If the interviewer asks "what happens when a survey goes viral?":

  • Walk the pressure points in order. Form loads: already the CDN's problem. Writes: stateless ingestion scales out, and the truth write is a cheap constrained append with no read-modify-write - thousands/sec on one survey is absorbable. Counters: the hot key, flattened by buffered increments (the Newsfeed pattern).
  • Then give the degradation order, because that is the real answer: if the stream or loaders lag, dashboards go stale by minutes while ingestion stays untouched - derived data lags, truth never blocks.
  • State the priority as a principle: when the system's two personalities compete under load, ingestion wins always, because analytics is recoverable and a lost response is invisible and gone forever.

If the interviewer asks "why are exports background jobs instead of a download button?":

  • Because the top end is 10M rows - minutes of streaming - and holding an HTTP request open for minutes is a designed failure: proxies time out, users refresh, work restarts.
  • The job pattern: return a job id instantly, stream from ClickHouse in chunks to object storage (never materializing the file in memory), publish progress the UI can poll, finish with a signed expiring URL - expiring because an export is bulk PII.
  • Retries are idempotent by job id; per-tenant concurrency caps keep one enterprise's Monday export storm from starving everyone (the fairness lesson from Design CodeSignal's queue).
  • The general rule: any user-triggered work measured in minutes belongs behind a job with progress, not a request - honesty about latency is a design feature.

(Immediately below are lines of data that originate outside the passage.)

/-- R16, R422: a packet that has not arrived takes the ring of its row while its column differs, and every hop on the ring it takes
brings it one nearer to its destination along the shorter way. -/
def Obligations.TorusHopsApproach : Prop :=
  ∀ (p : Packet), p.at_x < 16 → p.at_y < 16 → p.to_x < 16 → p.to_y < 16 → arrived p = false →
    let z := hopTo p (nextRing p)
    nextRing p ≠ 0 ∧ z.1 < 16 ∧ z.2 < 16 ∧ (p.at_x ≠ p.to_x → z.2 = p.at_y)
    ∧ ringDist z.1 p.to_x + ringDist z.2 p.to_y + 1 = ringDist p.at_x p.to_x + ringDist p.at_y p.to_y

/-! ### Events: caches, arenas, translations -/

/-- R158-R161, R163, R176, R333-R336, R380: the events of caches, broadcasts and translations, each with its condition met. Capacity,
the units of a broadcast, and what a migration and a rewrite do beside the leaf are the model's reading (logs 8, 37, 62, 63), and so are the
order in which a line's buffers merge (log 84) and the held writes that a migration's end lets go (log 117). A page's bytes move once no
unit holds an access under its old translation (R160, R303), and lanes go by the old leaf of a part of a large page until its shoot-down
is complete (R159). -/
def Obligations.CacheAndTranslationEventsComplete : Prop :=
  (∀ k i (s : State) b, (s.studio k).reds[i]? = some b →
    let s1 := s.modStudio k fun st => { st with reds := st.reds.filter fun c => c.line != b.line }
    exec (.redMerge k i) s = .next ((redOrder ((s.studio k).reds.filter fun c => c.line == b.line)).foldl (fun s x => s.applyRed k x.1 x.2) s1)) ∧
  (∀ (s : State) k ln l, s.l1Live k ln = some l → exec (.cacheEviction (.l1 k) ln false) s = .next ((s.wbL1 k ln).dropL1 k ln)) ∧
  (∀ (s : State) ln l l', Map.find ln s.l2 = some l → s.l2Live ln = some l' →
    (l.pin = false → exec (.cacheEviction .l2 ln false) s = .next { s.wbL2 ln with l2 := Map.del ln (s.wbL2 ln).l2 })
    ∧ (l.pin = true → ∀ bad, exec (.cacheEviction .l2 ln bad) s = .next s)) ∧
  (∀ u a (s : State) w g, nextDrop u a s = some (w, g) → let x := Map.getD s.units u default
    let s1 := sweepUnit u a w.gen { s with units := Map.ins u { x with
      gen := if Map.getD x.gen a 0 = BitVec.ofNat 4 w.gen then Map.put 0 a g x.gen else x.gen, seals := Map.put false a false x.seals } s.units }
    exec (.dropBroadcastApply u a) s = .next { s1 with
      sweeps := s1.sweeps.map fun x => if x.arena == a && x.gen == w.gen then { x with units := x.units.filter (· != u) } else x }) ∧
  (∀ a g (s : State) w, s.sweeps.find? (fun w => w.arena == a && w.gen == g) = some w → w.units = [] → ∃ t, exec (.sweepComplete a g) s = .next t
    ∧ t = finishSweep w s ∧ (g < 16 → (t.arena a).sweeping.getLsbD g = false)) ∧
  (∀ u a (s : State) w, s.sealbs.find? (fun w => w.arena == a && w.units.contains u) = some w → (u < 192 ∨ ∀ x ∈ w.units, 192 ≤ x) →
    (s.arena a).gen.toNat = w.gen → nextDrop u a s = none →
    let x := Map.getD s.units u default
    let s1 := sealUnit u a w.gen { s with units := Map.ins u { x with seals := Map.put false a true x.seals } s.units }
    exec (.sealBroadcastApply u a) s = .next { s1 with sealbs :=
      (s1.sealbs.map fun x => if x.arena == a && x.gen == w.gen then { x with units := x.units.filter (· != u) } else x).filter fun x => !x.units.isEmpty }) ∧
  (∀ u i (s : State) w, s.shoots[i]? = some w → w.units.contains u = true → exec (.tlbShootdownAck u i) s = .next (ackShoot u w s)) ∧
  (∀ (p : LeafPlace) (s : State), let at' := p.addr
    Map.getD s.module.requests at' false = true → let l := s.pte at' 0
    let t := s.modModule fun m => { m with requests := Map.del at' m.requests }
    ((leafBit l 0 && leafBit l 1 && leafRes l = 2) = false → exec (.migrationBegin p) s = .next t)
    ∧ (leafBit l 0 = true → leafBit l 1 = true → leafRes l = 2 → ∀ s2 a, partLeaf p s = some (s2, a) →
        let s3 := s2.modModule fun m => { m with requests := Map.del at' m.requests }
        let s4 := s3.setLeafAt a (withRes (s3.pte a 0) 1)
        (p.part = none → exec (.migrationBegin p) s = .next s4)
        ∧ (p.part ≠ none → exec (.migrationBegin p) s = .next (shootLeaf (leafMaps a s4) (some (a, s3.pte a 0)) s4)))) ∧
  (∀ at' (s : State), let l := s.pte at' 0
    let n := 2 ^ sizeShift (bits l.toNat 11 10) / 65536
    leafBit l 0 = true → leafBit l 1 = true → leafRes l = 1 →
    (leafShot at' s = true → ∀ fate, exec (.migrationEnd at' fate) s = .next s)
    ∧ (leafShot at' s = false →
      exec (.migrationEnd at' .absent) s = .next (settleHeld (s.setLeafAt at' (withRes l 2)))
      ∧ exec (.migrationEnd at' .stays) s = .next (settleHeld (s.setLeafAt at' (withRes l 0)))
      ∧ (∀ f, mayMove f n s = true → exec (.migrationEnd at' (.moved f)) s = .next
          (settleHeld (((List.range n).foldl (fun s j => s.moveFrame (leafFrame l + j) (f + j)) s).setLeafAt at' (withRes (withFrame l f) 0)))))) ∧
  (∀ p v (s s2 : State) a, partLeaf p s = some (s2, a) →
    let s3 := putLeaf a v s2
    (p.part = none → exec (.leafRewrite p v) s = .next (shootLeaf (distinct (leafMaps a s2 ++ leafMaps a s3)) none s3))
    ∧ (p.part ≠ none → exec (.leafRewrite p v) s = .next (shootLeaf (leafMaps a s2) (some (a, s2.pte a 0)) s3)))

If the interviewer asks "what happens when a creator edits a survey that already has responses?":

  • The trap: reinterpreting old answers under a new question definition silently corrupts data - answers to "rate our support" must not be blended into a reworded "rate our product".
  • The mechanism: published definitions are immutable; every edit creates version N+1, and every response permanently pins the version it answered - data outlives schema, so version the schema and pin the data.
  • The policy riding on it: additive changes (new question, new option) keep question identity and aggregate seamlessly across versions; destructive changes get a new question_id, deliberately splitting analytics into before/after cohorts instead of blending two meanings under one label.
  • And the product half: warn the creator before a destructive mid-collection edit - no storage trick can merge cohorts that mean different things, and pretending otherwise is how dashboards lie.